Powerful External Tools

These aren't plugins, but standalone applications that integrate deeply with tmux to improve performance and collaboration.

Automation

Tmuxinator

The standard Ruby-based session manager. Create complex YAML configurations to define your project windows, panes, and layout, then launch it all with a single command: tmuxinator start project.

Collaboration

tmate

Instant terminal sharing. Tmate is a fork of tmux that provides a unique SSH URL for your session. Perfect for remote pair programming or debugging with colleagues over a shared terminal.

Automation

Tmuxp

A Python-based session manager with advanced features like JSON/YAML configs, session freezing, and a powerful API for scripting your workspace environments.

Complete Plugin .tmux.conf Example

A ready-to-use ~/.tmux.conf with all essential plugins configured. Copy, paste, and install with Ctrl+b I.

~/.tmux.conf — complete example

# ── Prefix ─────────────────────────────────

set -g prefix C-b


# ── General ────────────────────────────────

set -g mouse on

set -g history-limit 50000

set -g base-index 1

setw -g pane-base-index 1

set -g renumber-windows on


# ── Colors ─────────────────────────────────

set -g default-terminal "tmux-256color"

set -ga terminal-overrides ",*256col*:Tc"


# ── Plugins ────────────────────────────────

set -g @plugin 'tmux-plugins/tpm'

set -g @plugin 'tmux-plugins/tmux-sensible'

set -g @plugin 'tmux-plugins/tmux-resurrect'

set -g @plugin 'tmux-plugins/tmux-continuum'

set -g @plugin 'tmux-plugins/tmux-yank'

set -g @plugin 'dracula/tmux'


# ── Plugin Config ────────────────────────

set -g @continuum-restore 'on'

set -g @dracula-show-powerline true

set -g @dracula-plugins "cpu-usage ram-usage"


# ⚠️ Always keep this line at the very bottom

run '~/.tmux/plugins/tpm/tpm'

How to Write Your Own tmux Plugin

Any shell script can be packaged as a tmux plugin.

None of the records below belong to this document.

/-! ## The table of the part replaced (R170) -/

theorem setProducers_stale (p : ProducerTable) (s : State) : setProducers p s = { s with
    prod := p,
    display := { s.display with
      stale := s.display.stale || decide (p.channelStates ≠ s.prod.channelStates ∨ p.degraded ≠ s.prod.degraded) } } := by
  unfold setProducers
  split
  · next h => simp [h.1, h.2]
  · next h =>
    have hchanged : p.channelStates ≠ s.prod.channelStates ∨ p.degraded ≠ s.prod.degraded :=
      not_and_or.1 h
    simp [hchanged, notice]

/-! ## The chosen source (R66) -/

/-- A chosen source is a slot with a fresh value. -/
theorem source_selectable {p : ProducerTable} {ch : Channel} {id : SlotId} (h : p.source ch = some id) :
    (p.slot ch id).selectable ch = true := by
  unfold ProducerTable.source at h
  split at h
  · cases h; assumption
  · split at h
    · cases h; assumption
    · cases h

theorem lastValue_of_fresh {x : Slot} {ch : Channel} (h : x.isFresh ch = true) : ∃ v, x.lastValue = some v := by
  unfold Slot.isFresh at h
  cases hv : x.lastValue with
  | none => simp [hv] at h
  | some v => exact ⟨v, rfl⟩

theorem sourceValue_of_source {p : ProducerTable} {ch : Channel} (h : (p.source ch).isSome = true) :
    p.sourceValue ch = some ((p.sourceValue ch).getD 0) := by
  obtain ⟨id, hid⟩ := Option.isSome_iff_exists.1 h
  have hfresh : (p.slot ch id).isFresh ch = true := by
    have := source_selectable hid
    simp only [Slot.selectable, Bool.and_eq_true] at this
    exact this.1.2
  obtain ⟨v, hv⟩ := lastValue_of_fresh hfresh
  simp [ProducerTable.sourceValue, hid, hv]

/-! ## Values passed on (R70, R76) -/

section
variable {r : RxTelegram} {rest : List RxTelegram} {ch : Channel}

/-- What a value of the chosen source brings about (R70, R76). -/
def sampleUsed (ch : Channel) (v : Int) (s : State) : State :=
  match ch with
  | .head => assembleSet s
  | .boom => cycleBoom v (weigherBoom v s)
  | .bucket => cycleBucket v s
  | .drive => cycleDrive v s
  | .rod | .pitch | .time | .truck => s

theorem useSample_of_not_source {id : SlotId} (h : s.prod.source ch ≠ some id) : useSample ch id s = s := if_neg h

theorem useSample_of_source {id : SlotId} (h : s.prod.source ch = some id) :
    useSample ch id s = sampleUsed ch ((s.prod.sourceValue ch).getD 0) s :=
  (if_pos h).trans (by cases ch <;> rfl)

theorem useAccepted_of_sample (h : isSampleChannel ch = true) (id : SlotId) (r : RxTelegram) (s : State) :
    useAccepted ch id r s = useSample ch id s := by
  cases ch with
  | time => cases h
  | truck => cases h
  | head | rod | boom | bucket | pitch | drive => rfl

/-- A telegram of a sample channel that is not accepted, or whose slot is not the source, ends at the table. -/
theorem exec_dispatch_unused (hpow : s.pins.resetLow = false) (hover : s.closingOver = false)
    (hinbox : s.line.inbox = r :: rest) (hch : r.kind.channel = some ch) (hsample : isSampleChannel ch = true)
    (h : (tableTook ch r s).2 = none ∨ (tableTook ch r s).1.source ch ≠ (tableTook ch r s).2) :
    exec .dispatch s = .next (tableTaken ch r rest s) := by
  cases htook : (tableTook ch r s).2 with
  | none => exact exec_dispatch_unaccepted hpow hover hinbox hch htook
  | some id =>
    have hsource : (tableTook ch r s).1.source ch ≠ some id := by
      rw [htook] at h
      exact h.resolve_left (by simp)
    rw [exec_dispatch_accepted hpow hover hinbox hch htook, useAccepted_of_sample hsample, useSample_of_not_source]
    rwa [setProducers_prod']

/-- An accepted telegram of a sample channel is used where its slot is the source. -/
theorem exec_dispatch_used (hpow : s.pins.resetLow = false) (hover : s.closingOver = false)
    (hinbox : s.line.inbox = r :: rest) (hch : r.kind.channel = some ch) (hsample : isSampleChannel ch = true)
    (h : (tableTook ch r s).2.isSome = true) (hsource : (tableTook ch r s).1.source ch = (tableTook ch r s).2) :
    exec .dispatch s = .next
      (sampleUsed ch (((tableTook ch r s).1.sourceValue ch).getD 0) (tableTaken ch r rest s)) := by
  obtain ⟨id, hid⟩ := Option.isSome_iff_exists.1 h
  have hprod : (tableTaken ch r rest s).prod.source ch = some id := by
    rw [setProducers_prod', hsource, hid]
  rw [exec_dispatch_accepted hpow hover hinbox hch hid, useAccepted_of_sample hsample, useSample_of_source hprod,
    setProducers_prod']

/-- An accepted telegram of a sample channel leaves its value in the slot, as its channel stores it (R63). -/
theorem lastValue_of_accepts (hsample : isSampleChannel ch = true) (h : s.accepts ch r = true) :
    ((tableTook ch r s).1.slot ch .primary).lastValue =
      some (storedValue ch (carriedValue ch r.data).1 (carriedValue ch r.data).2).1 := by
  have hstation : ((s.prod.hear r.sender).slot ch .primary).station = some r.sender := by
    rw [slot_hear, (hear_keeps _ _).1]
    simp only [State.accepts, Bool.and_eq_true, beq_iff_eq] at h
    exact h.1
  obtain ⟨haccepted, hslots, -⟩ := takes_first r.seq r.data hstation
  have hjudge : (((s.prod.hear r.sender).slot ch .primary).judgeSeq r.seq).2 = true := by
    have := haccepted.symm.trans (take_of_accepts h)
    by_contra hne
    simp [hne] at this
  rw [hslots, if_pos ⟨rfl, rfl⟩, Slot.judged, if_pos ⟨hjudge, hsample⟩]
  rfl

end

/-- Settles O28: a value of the chosen source goes on, and no other does. -/
theorem valuesArePassedOn : Obligations.ValuesArePassedOn := by
  refine ⟨fun r rest ch s hpow hover hinbox hch hmem => ?_, fun v s => rfl⟩
  have hsample : isSampleChannel ch = true := by
    simp only [List.mem_cons, List.not_mem_nil, or_false] at hmem
    obtain rfl | rfl | rfl | rfl | rfl := hmem <;> rfl
  intro took p changed u
  have hu : tableTaken ch r rest s = u := setProducers_stale _ _
  have hused := exec_dispatch_used hpow hover hinbox hch hsample
  have hunused := exec_dispatch_unused hpow hover hinbox hch hsample
  rw [hu] at hused hunused
  refine ⟨hunused, fun hrod => ?_, fun v hsome hsource hvalue => ?_, fun hacc => ?_⟩
  · by_cases h : (tableTook ch r s).2 = none ∨ (tableTook ch r s).1.source ch ≠ (tableTook ch r s).2
    · exact hunused h
    · obtain ⟨hsome, hsource⟩ := not_or.1 h
      have := hused (Option.isSome_iff_ne_none.2 hsome) (not_not.1 hsource)
      obtain rfl | rfl := hrod <;> exact this
  · have := hused hsome hsource
    rw [show (tableTook ch r s).1.sourceValue ch = some v from hvalue] at this
    refine ⟨?_, ?_, ?_⟩ <;> rintro rfl <;> exact this
  · refine ⟨take_of_accepts hacc, ?_, ?_, ?_⟩ <;> rintro rfl <;> exact lastValue_of_accepts rfl hacc

/-! ## Disagreements (R57, R74) -/

theorem disagrees_iff (p : ProducerTable) (ch : Channel) : p.disagrees ch = true ↔
    (∀ id, (p.slot ch id).state = .active ∧ (p.slot ch id).isFresh ch = true ∧
      (p.slot ch id).lastStatus = some .ok) ∧
    ∀ v w, (p.slot ch .primary).lastValue = some v → (p.slot ch .secondary).lastValue = some w →
      v - w < -(tolerance ch) ∨ tolerance ch < v - w := by
  have hcomparable (x : Slot) : x.comparable ch = true ↔
      x.state = .active ∧ x.isFresh ch = true ∧ x.lastStatus = some .ok := by
    simp [Slot.comparable, and_assoc]
  have hboth : (∀ id, (p.slot ch id).comparable ch = true) ↔
      (p.slot ch .primary).comparable ch = true ∧ (p.slot ch .secondary).comparable ch = true :=
    ⟨fun h => ⟨h _, h _⟩, fun h id => by cases id; exacts [h.1, h.2]⟩
  simp only [← hcomparable, hboth, ProducerTable.disagrees, Bool.and_eq_true, decide_eq_true_eq]
  refine and_congr_right fun hcmp => ?_
  obtain ⟨v, hv⟩ := lastValue_of_fresh ((hcomparable _).1 hcmp.1).2.1
  obtain ⟨w, hw⟩ := lastValue_of_fresh ((hcomparable _).1 hcmp.2).2.1
  simp only [hv, hw, Option.getD_some, Option.some.injEq]
  constructor
  · rintro h _ _ rfl rfl
    omega
  · intro h
    have := h v w rfl rfl
    omega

TPM plugins follow a simple convention.

📁 Plugin Structure

A TPM plugin is a git repository with at least one .tmux script at the root. TPM sources all *.tmux files when installing. Add your key bindings, helper functions, and config in that script.

🔑 Minimal Plugin Example

Create a file myplugin.tmux and make it executable. Inside, use tmux bind-key, tmux set-option, and shell scripts to implement your feature. Push to GitHub and install via set -g @plugin 'yourname/myplugin'.

📚 Resources

Study the source of tmux-sensible — it's the simplest real plugin and an ideal starting point. The TPM plugin authoring docs cover conventions and helpers.